NEC Research Institute Technical Report | 1998 |
Abstract: The excluded middle vantage point forest is a practical new data structure that supports worst case sublinear time searches in a metric space for nearest neighbors within a fixed radius $\tau$ of arbitrary queries. Worst case performance depends on the dataset but is not affected by the distribution of queries.
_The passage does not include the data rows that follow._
-- ==== Sys2Proof/Laws/State.lean ====
section
/-! SUPPORT. The fields of the state after each record update: one lemma per field per update. -/

namespace Sys2Proof.Machine

variable {k : Dock} {s : State}

@[simp] theorem Dock.modZone_zones (z : Fin 8) (f : Zone → Zone) : (k.modZone z f).zones = tmod k.zones z f := rfl
@[simp] theorem Dock.modZone_commissioning (z : Fin 8) (f : Zone → Zone) : (k.modZone z f).commissioning = k.commissioning := rfl
@[simp] theorem Dock.modZone_running (z : Fin 8) (f : Zone → Zone) : (k.modZone z f).running = k.running := rfl
@[simp] theorem Dock.modZone_offset (z : Fin 8) (f : Zone → Zone) : (k.modZone z f).offset = k.offset := rfl
@[simp] theorem Dock.modZone_probes (z : Fin 8) (f : Zone → Zone) : (k.modZone z f).probes = k.probes := rfl
@[simp] theorem Dock.modZone_classes (z : Fin 8) (f : Zone → Zone) : (k.modZone z f).classes = k.classes := rfl
@[simp] theorem Dock.modZone_pallets (z : Fin 8) (f : Zone → Zone) : (k.modZone z f).pallets = k.pallets := rfl
@[simp] theorem Dock.modZone_lanes (z : Fin 8) (f : Zone → Zone) : (k.modZone z f).lanes = k.lanes := rfl
@[simp] theorem Dock.modZone_rings (z : Fin 8) (f : Zone → Zone) : (k.modZone z f).rings = k.rings := rfl
@[simp] theorem Dock.modZone_doors (z : Fin 8) (f : Zone → Zone) : (k.modZone z f).doors = k.doors := rfl
@[simp] theorem Dock.modZone_defrosts (z : Fin 8) (f : Zone → Zone) : (k.modZone z f).defrosts = k.defrosts := rfl
@[simp] theorem Dock.modZone_slotLimit (z : Fin 8) (f : Zone → Zone) : (k.modZone z f).slotLimit = k.slotLimit := rfl
@[simp] theorem Dock.modZone_flights (z : Fin 8) (f : Zone → Zone) : (k.modZone z f).flights = k.flights := rfl
@[simp] theorem Dock.modZone_channels (z : Fin 8) (f : Zone → Zone) : (k.modZone z f).channels = k.channels := rfl
@[simp] theorem Dock.modZone_plantStop (z : Fin 8) (f : Zone → Zone) : (k.modZone z f).plantStop = k.plantStop := rfl
@[simp] theorem Dock.modZone_alarms (z : Fin 8) (f : Zone → Zone) : (k.modZone z f).alarms = k.alarms := rfl
@[simp] theorem Dock.modZone_overflow (z : Fin 8) (f : Zone → Zone) : (k.modZone z f).overflow = k.overflow := rfl
@[simp] theorem Dock.modZone_mask (z : Fin 8) (f : Zone → Zone) : (k.modZone z f).mask = k.mask := rfl
@[simp] theorem Dock.modZone_alarmLine (z : Fin 8) (f : Zone → Zone) : (k.modZone z f).alarmLine = k.alarmLine := rfl
@[simp] theorem Dock.modZone_nodes (z : Fin 8) (f : Zone → Zone) : (k.modZone z f).nodes = k.nodes := rfl
@[simp] theorem Dock.modZone_siteNotices (z : Fin 8) (f : Zone → Zone) : (k.modZone z f).siteNotices = k.siteNotices := rfl
@[simp] theorem Dock.modZone_floorNotices (z : Fin 8) (f : Zone → Zone) : (k.modZone z f).floorNotices = k.floorNotices := rfl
Our analysis predicts vp-forest performance in simple settings such as $L_p$ spaces with uniform random datasets --- and experiments confirm these predictions. Another contribution of the analysis is a new perspective on the curse of dimensionality . In our idealized setting the dataset is organized into a forest of $O(N^{1-\rho})$ trees, each of depth $O(\log{N})$. Here $\rho$ may be viewed as depending on $\tau$, the distance function, and on the dataset. The radius of interest $\tau$ is an input to the organization process and the result is a linear space data structure specialized to answer queries within this distance. Searches then require $O(N^{1-\rho} \log{N})$ time, or $O(\log{N})$ time given $O(N^{1-\rho})$ processors.
We also discuss design variations including an approach to trading space for reductions in search time.
Keywords: Nearest neighbor search, Vantage point tree (vp-tree), Kd-tree, Computational geometry, Metric space.